Andres Rosa posted his conversations with local relief volunteers Facebook Thursday. By "relief volunteers," we mean people who got in their own trucks on their own time to bring food and water to people stranded in interior Puerto Rico, because the National Guard has yet to show up, they say. They ran out of gas just before Rosa ran into them in Utuado.

"Five people died right there - starved to death?" Rosa asks, panning across the ravaged homes.

"No, no, no, they drowned," he's told. "The house was here, four days after the hurricane."

But it's not there anymore, after torrential rain and flash floods.

More rain is in the forecast every day through at least Sunday. The combination of light winds, high moisture and mountainous terrain will trigger showers and thunderstorms over the next few days, said the National Weather Service in San Juan, which could lead to more flooding and mudslides:

"Soils remain saturated and loose, and rivers and streams across these areas are running above normal levels. Any additional heavy rain will quickly result in Flash Flooding across these municipalities. Therefore the Flash Flood Watch will remain in effect for the northwest quadrant of Puerto Rico until this evening.
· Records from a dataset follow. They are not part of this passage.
-- ==== Sys2Proof/Laws/HufTree.lean ====
section
/-! SUPPORT. What the Huffman tree builder computes (41_huffman_tree.md): one codeword per distinct symbol, prefix-free, of
bounded length, and of least total length. -/

namespace Sys2Proof.Machine

/-! ### All merge steps -/

/-- R214, R215, R222: what the merge steps leave, from a forest of live trees: one tree, with the forest's leaves, its root
the last node, and no dearer than any assignment of depths to the forest's roots. -/
theorem mergeLoop_spec (n : Nat) {a : Arena} {fs : List (Nat × HTree)} (hlen : fs.length = n + 1)
    (hh : ∀ p ∈ fs, Holds a p.1 p.2) :
    ∃ r t, Holds (mergeLoop n a (fs.map Prod.fst)) r t ∧
      (n = 0 → fs = [(r, t)]) ∧ (0 < n → r + 1 = (mergeLoop n a (fs.map Prod.fst)).length) ∧
      t.leaves.Perm (fs.flatMap fun p => p.2.leaves) ∧
      (∀ L : List (Nat × Nat), (L.map Prod.fst).Perm (fs.map fun p => p.2.weight) → Kraft L →
        t.cost ≤ (fs.map fun p => p.2.cost).sum + depthCost L) := by
  induction n generalizing a fs with
  | zero =>
    match fs, hlen with
    | [(r, t)], _ =>
      refine ⟨r, t, hh (r, t) (by simp), fun _ => rfl, by omega, by simp, ?_⟩
      intro L _ _
      simp
  | succ n ih =>
    have hne : fs.map Prod.fst ≠ [] := by
      intro h
      have := congrArg List.length h
      simp [hlen] at this
    obtain ⟨x, live1, h1⟩ := takeMin_some (a := a) hne
    obtain ⟨hp1, hmin1⟩ := takeMin_spec h1
    obtain ⟨fs1', hq1, hm1⟩ := perm_map_lift hp1.symm rfl
    have hlen1 := hq1.length_eq
    match fs1', hm1 with
    | (x', tx) :: fs1, hm1' =>
      simp only [List.map_cons, List.cons.injEq] at hm1'
      obtain ⟨rfl, hf1⟩ := hm1'
      have hne1 : live1 ≠ [] := by
        rw [← hf1]
        intro h
        have := congrArg List.length h
        simp [hlen] at this hlen1
        simp [this] at hlen1
      obtain ⟨y, live2, h2⟩ := takeMin_some (a := a) hne1
      obtain ⟨hp2, hmin2⟩ := takeMin_spec h2
      obtain ⟨fs2', hq2, hm2⟩ := perm_map_lift hp2.symm hf1
      have hlen2 := hq2.length_eq
      match fs2', hm2 with
      | (y', ty) :: fs2, hm2' =>
        simp only [List.map_cons, List.cons.injEq] at hm2'
        obtain ⟨rfl, hf2⟩ := hm2'
        have hperm : fs.Perm ((x', tx) :: (y', ty) :: fs2) := hq1.symm.trans (hq2.symm.cons _)
        have hx : Holds a x' tx := hh (x', tx) (hperm.mem_iff.mpr (by simp))
        have hy : Holds a y' ty := hh (y', ty) (hperm.mem_iff.mpr (by simp))
        have hin : ∀ p ∈ fs2, Holds a p.1 p.2 := fun p hp => hh p (hperm.mem_iff.mpr (by simp [hp]))
        have hnew : Holds (a ++ [.internal (a.freqAt x' + a.freqAt y') x' y']) a.length (.node tx ty) :=
          .node (by simp [hx.freqAt, hy.freqAt]) (hx.append _) (hy.append _) hx.lt hy.lt
        obtain ⟨r, t, ht, _, hr, hleaves, hcost⟩ := ih (a := a ++ [.internal (a.freqAt x' + a.freqAt y') x' y'])
          (fs := fs2 ++ [(a.length, .node tx ty)]) (by simp at hlen1 hlen2 ⊢; omega) (by
            intro p hp
            rcases List.mem_append.mp hp with hp | hp
            · exact (hin p hp).append _
            · simp at hp
              subst hp
              exact hnew)
        have hloop : mergeLoop (n + 1) a (fs.map Prod.fst) =
            mergeLoop n (a ++ [.internal (a.freqAt x' + a.freqAt y') x' y'])
              ((fs2 ++ [(a.length, HTree.node tx ty)]).map Prod.fst) := by
          simp only [mergeLoop, h1, h2, List.map_append, List.map_cons, List.map_nil, hf2]
        rw [hloop]
        refine ⟨r, t, ht, by omega, ?_, ?_, ?_⟩
        · intro _
          cases n with
          | zero =>
            have hnil : fs2 = [] := List.eq_nil_of_length_eq_zero (by simp at hlen1 hlen2; omega)
            rename_i hone _
            have := hone rfl
            rw [hnil] at this ⊢
            simp at this
            simp [mergeLoop, ← this.1]
          | succ n => exact hr (by omega)
        · refine hleaves.trans ?_
          refine List.Perm.trans ?_ (hperm.flatMap_right fun p => p.2.leaves).symm
          simp only [List.flatMap_append, List.flatMap_cons, List.flatMap_nil, List.append_nil, HTree.leaves]
          rw [← List.append_assoc tx.leaves]
          exact List.perm_append_comm
        · intro L hL hk
          have hw : (L.map Prod.fst).Perm (tx.weight :: ty.weight :: fs2.map fun p => p.2.weight) :=
            hL.trans (hperm.map fun p => p.2.weight)
          have hxle : ∀ p ∈ fs, tx.weight ≤ p.2.weight := by
            intro p hp
            have := before_freq (hmin1 p.1 (List.mem_map_of_mem hp))
            rwa [hx.freqAt, (hh p hp).freqAt] at this
          have hyle : ∀ p ∈ fs2, ty.weight ≤ p.2.weight := by
            intro p hp
            have := before_freq (hmin2 p.1 (by rw [← hf1]; exact List.mem_map_of_mem (hq2.mem_iff.mp (by simp [hp]))))
            rwa [hy.freqAt, (hin p hp).freqAt] at this
          obtain ⟨M, hM, hkM, hle⟩ := merge_depths hw (by
              intro w hw
              rcases List.mem_cons.mp hw with rfl | hw
              · exact hxle (y', ty) (hperm.mem_iff.mpr (by simp))
              · obtain ⟨p, hp, rfl⟩ := List.mem_map.mp hw
                exact hxle p (hperm.mem_iff.mpr (by simp [hp]))) (by
              intro w hw
              obtain ⟨p, hp, rfl⟩ := List.mem_map.mp hw
              exact hyle p hp) hk
          have := hcost M (by
            refine hM.trans ?_
            simp only [List.map_append, List.map_cons, List.map_nil, HTree.weight]
            exact (List.perm_append_singleton _ _).symm) hkM
          rw [(hperm.map fun p => p.2.cost).sum_eq]
          simp only [List.map_append, List.map_cons, List.map_nil, List.sum_append, List.sum_cons, List.sum_nil,
            HTree.cost] at this ⊢
          omega

end Sys2Proof.Machine
end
Mudslides and rock falls will also remain likely in areas of steep terrain."

On Thursday morning, 22 days after Hurricane Maria made landfall, President Donald Trump threatened to pull federal relief out of Puerto Rico. Trump blames Puerto Rico for the disaster "of its own making."

As of Thursday, just 17 percent of the island had electricity, and 19 percent of the cell towers had been restored. Half of the island remains without any form of telecommunication.